Annoyingly Progressive Since 2006
I am Muslim and have no problems coming home to by boyfriend. II used to hold guilt about my feelings when I was a little boy but by the time I was in my teen years I knew exactly what I liked. Despite being a Muslim even I did not hold much guilt concerning it and I can't say I am dismissing a part of my religion but at the same time I am no longer very orthodox in my religion either.
I think one can take one's piety too far. One has to decide for oneself how one's religion best serves to enlighten, set free, foster growth, etc. When the religion becomes cumbersome or harmful, best to back off, assuming that one isn't engaging in something harmful.
 

February-Saturday

Devil Worshiper
It's been real, but you're simply too entrenched in your own bias to carry on a decent discussion with. Too difficult to fight through the inconsistencies to get to what's really there.

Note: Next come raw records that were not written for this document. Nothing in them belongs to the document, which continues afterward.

-- ==== Sys2Proof/Machine/Keys.lean ====
section
/-! DEFINITION. The key lane pair (07 R154, 10 R214 to R228): its dispatch, the KEY family, the writes of generated keys (08
R190), the drains of ERASE, and the end of work on any lane. -/

namespace Sys2Proof.Machine

open Sys2Proof

/-! ## Check 4 of the KEY family (05 R116, 10 R219, R222, R225, R226, R229, 14 R322) -/

/-- A destination: in range (from partition 0 any enabled partition's range where `any0`), neither a continuation nor, unless
`join`, draining, and of the demanded generation. -/
def Block.writeFault (b : Block) (p ref : Nat) (k : KeyRef) (any0 join : Bool) : Refuse :=
  let s := b.slot k.slot
  let owner := b.slotOwner k.slot
  if !(b.slotIn p k.slot || (any0 && p == 0 && owner.isSome)) then some (St.keyAbsent, keyDetail ref 2, 0)
  else if s.st = .continuation then some (St.keyAbsent, keyDetail ref 4, 0)
  else if s.st = .draining && !join then some (St.keyAbsent, keyDetail ref 3, 0)
  else if k.stale s.gen then some (St.keyStale, keyDetail ref 1, BitVec.ofNat 64 s.gen)
  else match owner with
    | some q => refuseIf (p == 0 && b.paired q && !(b.role q).executes) St.keyUsage (keyDetail ref 0xA)
    | none => none

/-- What DERIVE needs of K1 (07 R149, 10 R226). -/
def deriveNeed (v : Nat) : KeyNeed :=
  { alg := fun c => match v with
      | 0 => algAes c
      | 1 => (decide (0x11 ≤ c) && decide (c ≤ 0x18)) || c == 0x1F
      | _ => c == 0x70
    usages := ["B3"], modes := "X" }

/-- Check 4 of EXPORT. -/
def Block.exportFault (b : Block) (e : Entry) : Refuse :=
  let k := b.slot e.d.k1.slot
  let kb := b.slot e.d.k2.slot
  (b.refFault e.part 0 e.d.k1).or <|
  (refuseIf (k.exportc == 0x4E) St.keyUsage 4).or <|
  if bit e.d.param 32 then
    (b.keyFault e.part 1 e.d.k2 { alg := upTo 1 5, usages := ["K1"], modes := "EB" }).or <|
    refuseIf (algTdea kb.code && !algTdea k.code) St.keyUsage (keyDetail 1 5)
  else none

/-- Check 4 of a KEY entry; the administrative operations name no slot. -/
def Block.keyOpFault (b : Block) (e : Entry) : Refuse :=
  match e.d.op with
  | 0x01 | 0x03 => (b.lockFault e).or (b.writeFault e.part 0 e.d.k1 true false)
  | 0x02 => b.exportFault e
  | 0x04 => (b.lockFault e).or <| (b.keyFault e.part 0 e.d.k1 (deriveNeed e.d.var)).or (b.writeFault e.part 1 e.d.k2 false false)
  | 0x05 => (b.lockFault e).or <| (b.writeFault e.part 0 e.d.k1 true true).or <|
      refuseIf (!b.slotIn e.part e.d.k1.slot && (b.slot e.d.k1.slot).usage != ascii "1D") St.keyAbsent 2
  | 0x06 => refuseIf (e.part != 0 && !b.slotIn e.part e.d.k1.slot) St.keyAbsent 2
  | _ => none

/-- The keys that a KEY entry copies. -/
def Block.keyOpCopies (b : Block) (e : Entry) : List KeyCopy :=
  match e.d.op with
  | 0x02 => if bit e.d.param 32 then [b.copyKey e.d.k1, b.copyKey e.d.k2] else [b.copyKey e.d.k1]
  | 0x04 => [b.copyKey e.d.k1]
  | _ => []

/-! ## Dispatch (07 R154) -/

/-- A key-management item may be taken: a slot write always, another job by the order rules. -/
def Block.keyReady (b : Block) (i : QItem) : Bool :=
  match i.job with
  | .entry k sub => (b.entry? k sub).any fun e => e.stage == .keyWrite || b.mayDispatch i.job
  | .call _ _ => b.mayDispatch i.job
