/-- Whether a call's operation exists and permits its lengths and keys; `areas` tells a HEN draw's area apart. -/
def CallRec.permitted (r : CallRec) : Bool :=
  let n := r.src.length
  let a := r.aux.length
  let b := if r.target = 1 then 16 else 8
  let keyed := match r.input with | some k => keySuits r.target k | none => false
  let whole := decide (0 < n) && n % b == 0
  let mac := decide (1 ≤ r.dstLen) && decide (r.dstLen ≤ b) && a == 0
  let outKey := r.outKey && decide (r.outEntry < 8) && decide (r.dstLen ≤ 64)
  let len := fun (l : List Nat) => l.contains r.dstLen
  (!r.outKey || outKey) && match r.target with
  | 1 | 2 =>
    keyed && (match r.op with
      | 1 | 2 => whole && a == 0 && r.dstLen == n
      | 3 | 4 => whole && a == b && r.dstLen == n
      | 5 => mac
      | 6 => mac && upTo 1 3 (field r.param 9 8)
      | 7 => r.target == 2 && mac && upTo 1 3 (field r.param 9 8)
      | 8 => r.target == 1 && whole && a == n && r.dstLen == n
      | _ => false)
  | 3 | 4 =>
    match r.fn with
    | none => false
    | some f =>
      let dig := Hash.digestLen f
      (match r.op with
        | 1 => dig != 0 && r.dstLen == dig
        | 2 => dig == 0 && decide (1 ≤ r.dstLen)
        | 3 => dig != 0 && decide (1 ≤ r.dstLen) && decide (r.dstLen ≤ dig) && r.input.isSome
        | _ => false) && a == 0
  | 5 =>
    outKey && r.input.isSome && a == 0 && (match r.op with
      | 1 | 2 => decide (1 ≤ r.dstLen) && decide (r.dstLen ≤ 64)
      | 3 => n == 10 && len [16]
      | 4 => n == 8 && len [16]
      | 5 => n == 16 && len [16, 24, 32]
      | 6 => (n == 8 && len [16]) || (n == 16 && len [16, 24, 32])
      | 7 => n == 2 && len [16, 24, 32]
      | _ => false)
  | 6 =>
    match pkForm r.op with
    | none => false
    | some f => f.variants 0 && r.op != 0x14 && (!f.k1 || r.input.isSome) && ((callPk r).d.pkLengths (some n)).isNone
  | 7 => r.op == 1 && n == 0 && a == 0 && r.dstLen == 0
  | 8 =>
    upTo 2 3 (r.param % 8) && n == 0 && a == 0 && (match r.op with
      | 1 => !r.outKey && r.dstArea == 0 && decide (1 ≤ r.dstLen) && decide (r.dstLen ≤ 64)
      | 2 => outKey && decide (16 ≤ r.dstLen) && decide (r.dstLen ≤ 64)
      | _ => false)
  | _ => false

/-- The call of a 32-byte block, or none where a check of R280 fails; with it whether it names the channel window. -/
def Block.readCall (b : Block) (u : Nat) (c : Fin 8) (blk : Bytes) : Option (CallRec × Bool) :=
  let x := fun (i : Nat) => (nth 0 blk i).toNat
  let h := fun (i : Nat) => ofBE (slice i 2 blk)
  let keys := x 2
  let fl := x 3
  let inE := keys % 16
  let outE := keys / 16
  let (sa, da, aa) := (fl % 4, fl / 4 % 4, fl / 16 % 4)
  let outKey := bit fl 6
  let bay := (b.cx u c).bay
  let badEntry := fun (e : Nat) => decide (8 ≤ e) && e != 15
  let input := if inE < 8 then Table.get none bay inE else none
  let outMissing := x 0 == 7 && (Table.get none bay outE).isNone
  let window := sa == 3 || da == 3 || aa == 3
  let held := match (b.core u).holder with | some h => h != c | none => false
  match b.area u c sa (h 4) (h 6), b.area u c aa (h 0xC) (h 0xE) with
  | some src, some aux =>
    let r : CallRec := { target := x 0, op := x 1, input, outEntry := outE, outKey, dstArea := da, dstOff := h 8, dstLen := h 0xA
                         src, aux, param := ofBE (slice 0x10 8 blk) }
    let zero := bit fl 7 || (slice 0x18 8 blk).any (· != 0)
    if zero || badEntry inE || badEntry outE || (decide (inE < 8) && input.isNone) || outMissing
      || (window && (held || (b.chan (b.fwChan u)).removed))
      || (!outKey && !b.dstFits u c da (h 8) (h 0xA)) || !r.permitted then none
    else some (r, window)
  | _, _ => none

/-- A call enters its target's queue; a HEN call is a request of its own priority. -/
def Block.postCall (b : Block) (u : Nat) (c : Fin 8) (r : CallRec) (window : Bool) : Block :=
  let b := if window then b.modCore u fun k => { k with holder := some c } else b
  let b := b.modCx u c fun x => { x with call := some r }
  if r.target = 8 then b.drawCall u c.val (r.param % 8) r.dstLen else b.enqueue { job := .call u c.val }

/-- A channel block is queued; one that names the window takes it (R281, R282). -/
def Block.pushBlock (b : Block) (u : Nat) (c : Fin 8) (blk : Bytes) (window : Bool) : Block :=
  (b.modCore u fun k => { k with holder := if window then some c else k.holder, blocks := k.blocks ++ [(c, blk)] }).modCx u c
    fun x => { x with block := true }

/-- Another context holds the channel window (R282). -/
def Block.windowHeld (b : Block) (u : Nat) (c : Fin 8) : Bool := match (b.core u).holder with | some h => h != c | none => false

/-! ## Results of calls (R280) -/

/-- The derivation of an AES DUKPT call: byte 1 of the data counts the blocks. -/
def deriveBlocks (key data : Bytes) (n : Nat) : Bytes :=
  ((List.range (ceilDiv n 16)).flatMap fun i => (Modes.aes key).enc (data.take 1 ++ [byte (i + 1)] ++ data.drop 2)).take n
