/-! ## Calls and the channel (R279, R281, R282) -/

/-- The 32 bytes of a block that a register names: offset and bank-0 selection; none where it is not aligned or does not lie in
the bank. -/
def Block.block32 (b : Block) (u : Nat) (c : Fin 8) (v : BitVec 32) : Option Bytes :=
  let off := v.toNat % 4096
  if off % 8 ≠ 0 ∨ 4064 < off then none else some (bankRead (b.bankOf u c (v.getLsbD 12)) off 32)

/-- POST. -/
def execPost (core : Nat) (g d : BitVec 3) (st : State) : Host.Outcome State Fault Refusal :=
  st.run fun b =>
    let u := coreIx core
    let n := b.free + 1
    let read := fun (b : Block) (c : Fin 8) (x : Ctx14) => (b.block32 u c (x.readG n d)).bind (b.readCall u c)
    b.issue (.post core g d) u
      (fun b c x => (if x.call.isSome then [0x08] else []) ++ (if (read b c x).isNone then [0x09] else []))
      fun b c x n =>
        let r := read b c x
        let b := b.modCx u c fun x => x.advance n (b.sizeAt x.pc)
        match r with
        | some (r, window) => b.postCall u c r window
        | none => b

/-- MBR: usable after a distance of 4. -/
def execMbr (core : Nat) (g d : BitVec 3) (st : State) : Host.Outcome State Fault Refusal :=
  st.run fun b => b.plain (.mbr core g d) (coreIx core) fun x _ => x.produce d x.result 4

/-- A side of a channel block: 0 host, 1 window, 2 bank. -/
structure BlockSides where
  src : Nat
  dst : Nat
  count : Nat
  srcSel : Nat
  dstSel : Nat
  srcSg : Bool
  dstSg : Bool
  swap : Nat

/-- The fields of a channel block (R281). -/
def sidesOf (blk : Bytes) : BlockSides :=
  let ctl := ofBE (slice 0x14 4 blk)
  { src := ofBE (slice 0 8 blk), dst := ofBE (slice 8 8 blk), count := ofBE (slice 0x10 4 blk), srcSel := ctl % 4, dstSel := ctl / 4 % 4
    srcSg := bit ctl 4, dstSg := bit ctl 5, swap := field ctl 10 8 }

/-- A block passes the checks of R281: fields, areas, and a window that has not been removed. -/
def blockOk (blk : Bytes) (removed : Bool) : Bool :=
  let k := sidesOf blk
  let ctl := ofBE (slice 0x14 4 blk)
  let zero := ctl / 64 % 4 == 0 && ctl / 2048 == 0 && (slice 0x18 8 blk).all (· == 0)
  let side := fun (sel off : Nat) (sg : Bool) => match sel with
    | 0 => true
    | 1 => !sg && !removed && decide (k.count ≤ 16384) && decide (off + k.count ≤ 16384)
    | 2 => !sg && decide (k.count ≤ 4096) && decide (off + k.count ≤ 4096)
    | _ => false
  zero && side k.srcSel k.src k.srcSg && side k.dstSel k.dst k.dstSg

/-- The block that an MCH names, where it passes its checks. -/
def Block.mchBlock (b : Block) (u : Nat) (c : Fin 8) (v : BitVec 32) : Option Bytes :=
  (b.block32 u c v).filter fun blk => blockOk blk (b.chan (b.fwChan u)).removed

/-- A block that passed its checks is queued; one that names the window of another context suspends its own. -/
def Block.queueBlock (b : Block) (u : Nat) (c : Fin 8) (x : Ctx14) (n : Nat) (d : BitVec 3) (blk : Bytes) : Block :=
  let k := sidesOf blk
  let window := k.srcSel == 1 || k.dstSel == 1
  if window && b.windowHeld u c then b.suspend u c (.waitWindow d)
  else
    let words := b.sizeAt x.pc
    (b.pushBlock u c blk window).modCx u c fun x => x.advance n words

/-- MCH. -/
def execMch (core : Nat) (g d : BitVec 3) (st : State) : Host.Outcome State Fault Refusal :=
  st.run fun b =>
    let u := coreIx core
    let n := b.free + 1
    b.issue (.mch core g d) u
      (fun b c x => (if x.block then [0x0A] else []) ++ (if (b.mchBlock u c (x.readG n d)).isNone then [0x0B] else []))
      fun b c x n => match b.mchBlock u c (x.readG n d) with
        | some blk => b.queueBlock u c x n d blk
        | none => b

/-! ## Control (R267, R277, R278, R283, R284, R286) -/

/-- CTL NOP. -/
def execCtlNop (core : Nat) (g : BitVec 3) (st : State) : Host.Outcome State Fault Refusal :=
  st.run fun b => b.plain (.ctlNop core g) (coreIx core) fun x _ => x

/-- TRAPI. -/
def execTrapi (core : Nat) (g n : BitVec 3) (st : State) : Host.Outcome State Fault Refusal :=
  st.run fun b => b.issue (.trapi core g n) (coreIx core) (fun _ _ _ => [0x10 + n.toNat]) fun b _ _ _ => b

/-- The core, by index, at a logical position. -/
def Block.coreAt (b : Block) (pos : Nat) : Option Nat :=
  (List.range 18).find? fun i => b.inService (coreUnit i) && b.position i == pos

/-- SEV: an event to context 0 of one core, or of all in service. -/
def execSev (core : Nat) (g : BitVec 3) (pos : BitVec 4) (all : Bool) (event : BitVec 3) (st : State) : Host.Outcome State Fault Refusal :=
  st.run fun b =>
    let u := coreIx core
    b.issue (.sev core g pos all event) u (fun _ _ _ => []) fun b c x n =>
      let b := b.modCx u c fun x => x.advance n (b.sizeAt x.pc)
      let targets := if all then (List.range 18).filter fun i => b.inService (coreUnit i) else (b.coreAt pos.toNat).toList
      targets.foldl (fun b v => b.setEvent v 0 (2 + event.toNat)) b

/-- WFE. -/
def execWfe (core : Nat) (g d : BitVec 3) (mask : BitVec 10) (st : State) : Host.Outcome State Fault Refusal :=
  st.run fun b =>
    let u := coreIx core
    b.issue (.wfe core g d mask) u (fun _ _ _ => []) fun b c x n =>
      if x.ev &&& mask = 0 then b.suspend u c (.waitEvent d mask)
      else b.modCx u c fun _ => Ctx14.advance { (x.writeG d ((x.ev &&& mask).setWidth 32)) with ev := x.ev &&& ~~~mask } n (b.sizeAt x.pc)

/-- The schedule tick has reached a target (01 R17). -/
def Block.reached (b : Block) (target : BitVec 32) : Bool := decide ((b.time.sched.setWidth 32 - target).toNat < 2 ^ 31)

/-- WAITT. -/
def execWaitt (core : Nat) (g s : BitVec 3) (st : State) : Host.Outcome State Fault Refusal :=
  st.run fun b =>
    let u := coreIx core
    b.issue (.waitt core g s) u (fun _ _ _ => []) fun b c x n =>
      let target := x.readG n s
      if b.reached target then b.modCx u c fun _ => x.advance n (b.sizeAt x.pc)
      else b.suspend u c (.waitTime target)

/-- WAITT_REACHED (R278): the context becomes ready after its WAITT. -/
def Block.waittDone (b : Block) (u : Nat) (c : Fin 8) : Block :=
  match (b.cx u c).st with
  | .waitTime t =>
    if b.reached t then
      let n := b.free
      b.modCx u c fun x => Ctx14.advance { x with st := .ready } n 1
    else b
  | _ => b

/-- WAITT_REACHED. -/
def execWaittReached (core ctx : Nat) (st : State) : Host.Outcome State Fault Refusal :=
  st.run fun b => b.waittDone (coreIx core) (ctxIx ctx)

/-- DONE: it waits for the context's call and channel block, and ends the context's work. -/
def execDone (core : Nat) (g s : BitVec 3) (st : State) : Host.Outcome State Fault Refusal :=
  st.run fun b =>
    let u := coreIx core
    b.issue (.done core g s) u (fun _ _ _ => []) fun b c x n =>
      if x.call.isSome || x.block then b.suspend u c (.waitDone s) else b.endByDone u c (x.readG n s)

It has not been real; you've been mischaracterizing my argument this entire time and blaming it on my "bias." You have had nothing of substance to add. You're just irate with me.
 

sojourner

Annoyingly Progressive Since 2006
It has not been real; you've been mischaracterizing my argument this entire time and blaming it on my "bias." You have had nothing of substance to add. You're just irate with me.
Nope. Not irate; just done. You're making claims about Xy that are based in your own biased opinion, and then presenting those opinions as fact. One can't fight biased opinion; nothing will change, so there's no point going into anything in depth; it will simply be dismissed due to that bias.
 

February-Saturday

Devil Worshiper
Nope. Not irate; just done. You're making claims about Xy that are based in your own biased opinion, and then presenting those opinions as fact. One can't fight biased opinion; nothing will change, so there's no point going into anything in depth; it will simply be dismissed due to that bias.

If that's what you have to tell yourself to stop bothering me, I will gladly endorse that narrative.
 

sojourner

Annoyingly Progressive Since 2006
If that's what you have to tell yourself to stop bothering me, I will gladly endorse that narrative.
Gee, I'm so sorry I've "bothered" you by daring to call you out and speak -- not to myself, but to you. I'm afraid you're just going to have to get mad and get glad in the same pants, my friend.